Wednesday, May 16, 2012

It doesn't take a tornado

kw: winds

I was recently told that on at least two occasions wind speeds exceeding 200 mph (320 kph or 90 m/s) were recorded for "straight line" winds. In 1934 on Mount Washington in New Hampshire (USA), the speed recorded was 231 mph (372 kph or 103 m/s) and in 1996 at Barrow Island, Australia the speed recorded was 253 mph (408 kph or 113 m/s). I can hardly imagine what such wind gusts would do in a populated area.

I recall one occasion on which I observed (from inside a sturdy brick structure) the effects of wind exceeding 90 mph (145 kph or 40 m/s) on a partially-built housing development. It was in Salt Lake City, Utah in 1959, and I was in seventh grade, at a second-story window of the junior high school I attended. Strong winds from the east blew through the mountain canyons of the Wasatch Mountains. The wind through Mill Creek Canyon was funneled right past the school.

We watched in awe as first the partially-built houses, then even the completed ones, were demolished and blown westward. Nobody thought to make us all take shelter on a lower floor. Teachers, students and administrators all watched the demolition. Later, on the way home—and the wind was still blowing at about half the earlier speed—I saw a flagpole in front of another school that had been right over to the ground. It wasn't uprooted, just bent over near its base, in a long curve.

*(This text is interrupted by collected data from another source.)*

-- ==== Sys2Proof/Laws/State.lean ====
section
/-! SUPPORT. Each named update of the state against each piece of the state: a piece that the update does not name is as it
was. All true by `rfl`. -/

namespace Sys2Proof.Machine

variable (s : State)

@[simp] theorem State.modHost_clk (h : HostId) (f : Hst → Hst) : (s.modHost h f).clk = s.clk := rfl
@[simp] theorem State.modHost_dev (h : HostId) (f : Hst → Hst) : (s.modHost h f).dev = s.dev := rfl
@[simp] theorem State.modHost_run (h : HostId) (f : Hst → Hst) : (s.modHost h f).run = s.run := rfl
@[simp] theorem State.modHost_irq (h : HostId) (f : Hst → Hst) : (s.modHost h f).irq = s.irq := rfl
@[simp] theorem State.modHost_cmds (h : HostId) (f : Hst → Hst) : (s.modHost h f).cmds = s.cmds := rfl
@[simp] theorem State.modHost_jnl (h : HostId) (f : Hst → Hst) : (s.modHost h f).jnl = s.jnl := rfl
@[simp] theorem State.modHost_rcd (h : HostId) (f : Hst → Hst) : (s.modHost h f).rcd = s.rcd := rfl
@[simp] theorem State.modHost_keep (h : HostId) (f : Hst → Hst) : (s.modHost h f).keep = s.keep := rfl
@[simp] theorem State.modHost_ports (h : HostId) (f : Hst → Hst) : (s.modHost h f).ports = s.ports := rfl
@[simp] theorem State.modHost_objs (h : HostId) (f : Hst → Hst) : (s.modHost h f).objs = s.objs := rfl
@[simp] theorem State.modHost_pool (h : HostId) (f : Hst → Hst) : (s.modHost h f).pool = s.pool := rfl
@[simp] theorem State.modHost_mem (h : HostId) (f : Hst → Hst) : (s.modHost h f).mem = s.mem := rfl
@[simp] theorem State.modHost_flt (h : HostId) (f : Hst → Hst) : (s.modHost h f).flt = s.flt := rfl
@[simp] theorem State.modHost_routes (h : HostId) (f : Hst → Hst) : (s.modHost h f).routes = s.routes := rfl
@[simp] theorem State.modHost_pairs (h : HostId) (f : Hst → Hst) : (s.modHost h f).pairs = s.pairs := rfl
@[simp] theorem State.modHost_copiesPrev (h : HostId) (f : Hst → Hst) : (s.modHost h f).copiesPrev = s.copiesPrev := rfl
@[simp] theorem State.modHost_copyNext (h : HostId) (f : Hst → Hst) : (s.modHost h f).copyNext = s.copyNext := rfl
@[simp] theorem State.modHost_dense (h : HostId) (f : Hst → Hst) : (s.modHost h f).dense = s.dense := rfl
@[simp] theorem State.modHost_dlv (h : HostId) (f : Hst → Hst) : (s.modHost h f).dlv = s.dlv := rfl
@[simp] theorem State.modHost_trk (h : HostId) (f : Hst → Hst) : (s.modHost h f).trk = s.trk := rfl
@[simp] theorem State.modHost_trk2 (h : HostId) (f : Hst → Hst) : (s.modHost h f).trk2 = s.trk2 := rfl
@[simp] theorem State.modHost_fw (h : HostId) (f : Hst → Hst) : (s.modHost h f).fw = s.fw := rfl
@[simp] theorem State.modHost_engines (h : HostId) (f : Hst → Hst) : (s.modHost h f).engines = s.engines := rfl
@[simp] theorem State.modHost_canvas (h : HostId) (f : Hst → Hst) : (s.modHost h f).canvas = s.canvas := rfl
@[simp] theorem State.modHost_twd (h : HostId) (f : Hst → Hst) : (s.modHost h f).twd = s.twd := rfl
@[simp] theorem State.modHost_pwr (h : HostId) (f : Hst → Hst) : (s.modHost h f).pwr = s.pwr := rfl
@[simp] theorem State.modHost_pwr2 (h : HostId) (f : Hst → Hst) : (s.modHost h f).pwr2 = s.pwr2 := rfl
@[simp] theorem State.modHost_link (h : HostId) (f : Hst → Hst) : (s.modHost h f).link = s.link := rfl
@[simp] theorem State.modHost_fld (h : HostId) (f : Hst → Hst) : (s.modHost h f).fld = s.fld := rfl
@[simp] theorem State.modHost_mgt (h : HostId) (f : Hst → Hst) : (s.modHost h f).mgt = s.mgt := rfl
@[simp] theorem State.modHost_kept (h : HostId) (f : Hst → Hst) : (s.modHost h f).kept = s.kept := rfl
@[simp] theorem State.modHost_out (h : HostId) (f : Hst → Hst) : (s.modHost h f).out = s.out := rfl
@[simp] theorem State.modHost_pending (h : HostId) (f : Hst → Hst) : (s.modHost h f).pending = s.pending := rfl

I look back on the experience as a near miss on my part. Wind power increases as the square of velocity. Going just from 90 to 100 doesn't add 11% to the power, but 23.4%. A 200-mph wind is four times as destructive as one at 100. A little difference in the angle of the wind, plus a bit more velocity, and it could have demolished the school building I was in and hurt or killed a lot of us.